We note that the use of alignment in business domain, especially for B2B standards, is promising and can reduce the heterogeneity in the document exchanges even if they don’t share the same vocabulary. Furthermore, OLA\(_2\) has demonstrated good performance other than testing benchmarks and the alignment results could be further improved by using a thesaurus describing the terms of business domain or using document instances.

On the other side, alignment can be used to reduce heterogeneity between enterprise systems which use the same standard. In the case of RosettaNet ontologies, enterprises can use the same ontologies differently as the messages contain many optional elements that are not implemented by each company. This problem also exists in the case of xCBL and cXML standards. In this case, manual task is required to interpret new information sent by a new partner. When the number of partners increases, the exchange becomes more and more difficult [21]. So, it is assumed that OLA\(_2\) may give better results in this case, because it deals with ontologies of the same standards having the same terminology and structure. But, this assumption remains to be tested, as future work, on real collaboration scenarios between companies.

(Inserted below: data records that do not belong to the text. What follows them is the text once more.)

-- ==== Sys2Proof/Machine/Operands.lean ====
section
/-! DEFINITION. The values the operations compute on: the nominal bit period (R7), the framing constants (R16), bits, parity and levels
(R13, R176), and the AKP byte classes (R92). -/

namespace Sys2Proof.Machine

/-- P_NOM, the nominal bit period in ticks, rounded to the nearest tick (R7). -/
def pNom (p : Params) (c : Cfg) : Nat := (p.timeHz + c.baud / 2) / c.baud

/-- `p` of R16: 1 if PARITY is on. -/
def parityBits (c : Cfg) : Nat := if c.parity then 1 else 0

/-- `s` of R16: the number of stop bits. -/
def stopBits (c : Cfg) : Nat := if c.stop2 then 2 else 1

/-- `B` of R16, the base frame's length in bits. -/
def frameBits (c : Cfg) : Nat := 9 + parityBits c + stopBits c

/-- `L` of R16, the scored frame's length in bits. -/
def scoredBits (c : Cfg) : Nat := frameBits c + stopBits c

/-- The exclusive or of a list of levels (R176, R215). -/
def xorAll : List Level → Level
  | [] => false
  | v :: r => v ^^ xorAll r

/-- The data bits of a byte, least significant first (R60). -/
def dataBits (b : Byte) : List Level := (List.range 8).map (fun i => b.getLsbD i)

/-- Even parity: the exclusive or of the eight data bits (R176). -/
def parityOf (b : Byte) : Level := xorAll (dataBits b)

/-- The pin level of a logical level, and the logical level of a pin level (R13, R87). -/
def invertLevel (c : Cfg) (v : Level) : Level := v ^^ c.invert

/-- FrameLevels (R175, R86): start bit, data bits, parity if on, stop bits. -/
def frameLevels (c : Cfg) (b : Byte) : List Level :=
  [false] ++ dataBits b ++ (if c.parity then [parityOf b] else []) ++ (if c.stop2 then [true, true] else [true])

/-- UPPER (R92): 'A' to 'Z'. -/
def isUpper (b : Byte) : Bool := decide (0x41 ≤ b.toNat) && decide (b.toNat ≤ 0x5A)

/-- LHEX with its value (R92): '0' to '9' and 'a' to 'f'; uppercase hex digits are not LHEX. -/
def hexVal? (b : Byte) : Option (BitVec 4) :=
  if 0x30 ≤ b.toNat ∧ b.toNat ≤ 0x39 then some (BitVec.ofNat 4 (b.toNat - 0x30))
  else if 0x61 ≤ b.toNat ∧ b.toNat ≤ 0x66 then some (BitVec.ofNat 4 (b.toNat - 0x57))
  else none

/-- The tag "DD" (R95): 0x44 0x44. -/
def ddTag : Byte × Byte := (0x44#8, 0x44#8)

/-- CARET (R92). -/
def caret : Byte := 0x5E#8

/-- COLON (R92). -/
def colon : Byte := 0x3A#8

end Sys2Proof.Machine
end

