-- ==== Sys2Proof/Machine/Flags.lean ====
section
/-! DEFINITION. The conditions the block computes from its state: the rings' empty and available counts (R141), the pending pin
transition (R324), the bit timer's deadline (R173), the liveness of a ring's other agent (R363), the bit-timer rights (R84), and the
enabling condition of every command (R12, R328). -/

namespace Sys2Proof.Machine

/-- N, the capacity of a ring (R28). -/
def ringCap {α : Type} (q : RingBuf α) : Nat := q.buf.length

/-- `empty(Q)` (R141). -/
def ringEmpty {α : Type} (q : RingBuf α) : Bool := decide (q.start = q.tail) && !q.full

/-- `avail(Q)` (R141): N on a full ring, else `(tail - start) mod N`, written for `start` in its range 0..N-1 (R28). -/
def ringAvail {α : Type} (q : RingBuf α) : Nat :=
  if q.full then ringCap q else (q.tail + ringCap q - q.start) % ringCap q

/-- The deadline has come: `now >= TX.D` (R173). -/
def deadlineMet (s : State) : Bool := decide (s.tx.d ≤ s.now)

/-- A transition of the rx line is pending while the receiver runs (R201, R324). -/
def transitionPending (s : State) : Bool := s.rx.run && ((invertLevel s.cfg s.pin.rx) != s.rx.lv)

/-- CFG may not be written: a channel runs, or a frame of the last run is being finished (R22, R301). -/
def channelBusy (s : State) : Bool := s.tx.run || decide (s.tx.phase ≠ .stopped) || s.rx.run

/-- The agent column of the bit timer's rows: TXA, or HOST while TX.run = 0 (R84). -/
def bitTimerAllowed (s : State) : Bool := decide (s.issuer = .txa) || (decide (s.issuer = .host) && !s.tx.run)

/-- TX_STEP's enabling condition, by phase (R180 to R183). -/
def txStepReady (s : State) : Bool :=
  match s.tx.phase with
  | .stopped => false
  | .idle => true
  | .busy => deadlineMet s
  | .done => deadlineMet s

/-- The enabling condition of each command: the `await` of its rule, or true where the rule has none (R12). -/
def ready : Instr → State → Bool
  | .btWait, s => deadlineMet s
  | .txStep, s => txStepReady s
  | .rxEdge, s => transitionPending s
  | .rxProcess, s => s.rx.run && !ringEmpty s.spq
  | .rxFlush, s => ringEmpty s.spq
  | .rbInitTxq, _ => true
  | .rbPushTxq _, _ => true
  | .rbPushBulkTxq _, _ => true
  | .rbAvailableTxq, _ => true
  | .rbInitRxq, _ => true
  | .rbPopRxq, _ => true
  | .rbPopBulkRxq _, _ => true
  | .rbAvailableRxq, _ => true
  | .crc8Step _ _, _ => true
  | .crc8 _ _, _ => true
  | .btSync, _ => true
  | .btAdvance _, _ => true
  | .txStart, _ => true
  | .txStop, _ => true
  | .rxStart, _ => true
  | .rxStop, _ => true
  | .akpInit _, _ => true
  | .akpFeed _ _, _ => true
  | .cfgSet _ _ _ _, _ => true
  | .envTick _, _ => true
  | .envRxpin _, _ => true

end Sys2Proof.Machine
end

Furthermore, we would like to design, in future work, a thesaurus to identify, classify and links the different technical terms related to the business domain. This hierarchical structure could reflect the relationships between topics, each entry representing a set of terms with a common semantics. To create the thesaurus, we must develop a vocabulary by parsing the business documents of B2B standards to extract the basic concepts and their relations, e.g. the synonymy, the hyponymy or the hyperonymy.

5 Conclusion

In this paper, we presented using a motivating example different types of heterogeneity (terminological and conceptual) found in business document exchanges. Document models have been developed independently by different organizations to meet the needs of enterprises for collaborating.

We presented ontology alignment as a promising solution to reduce heterogeneity encountered during the integration process of xCBL, cXML and RosettaNet documents. We performed detailed alignments among the generated OWL ontologies in order to get a complete data integration framework. We experimented with a structure-based algorithm to determine the best correspondences between ontologies of purchase order management in cXML and xCBL standards with the RosettaNet documents. This approach provides a promising results and can be applied to other cases as well as supply chain.

With semantic web technologies, industry acquires several benefits such as more efficient business interoperability and information exchange. We demonstrated that the alignment can improve the interoperability between business systems even if using different terminology.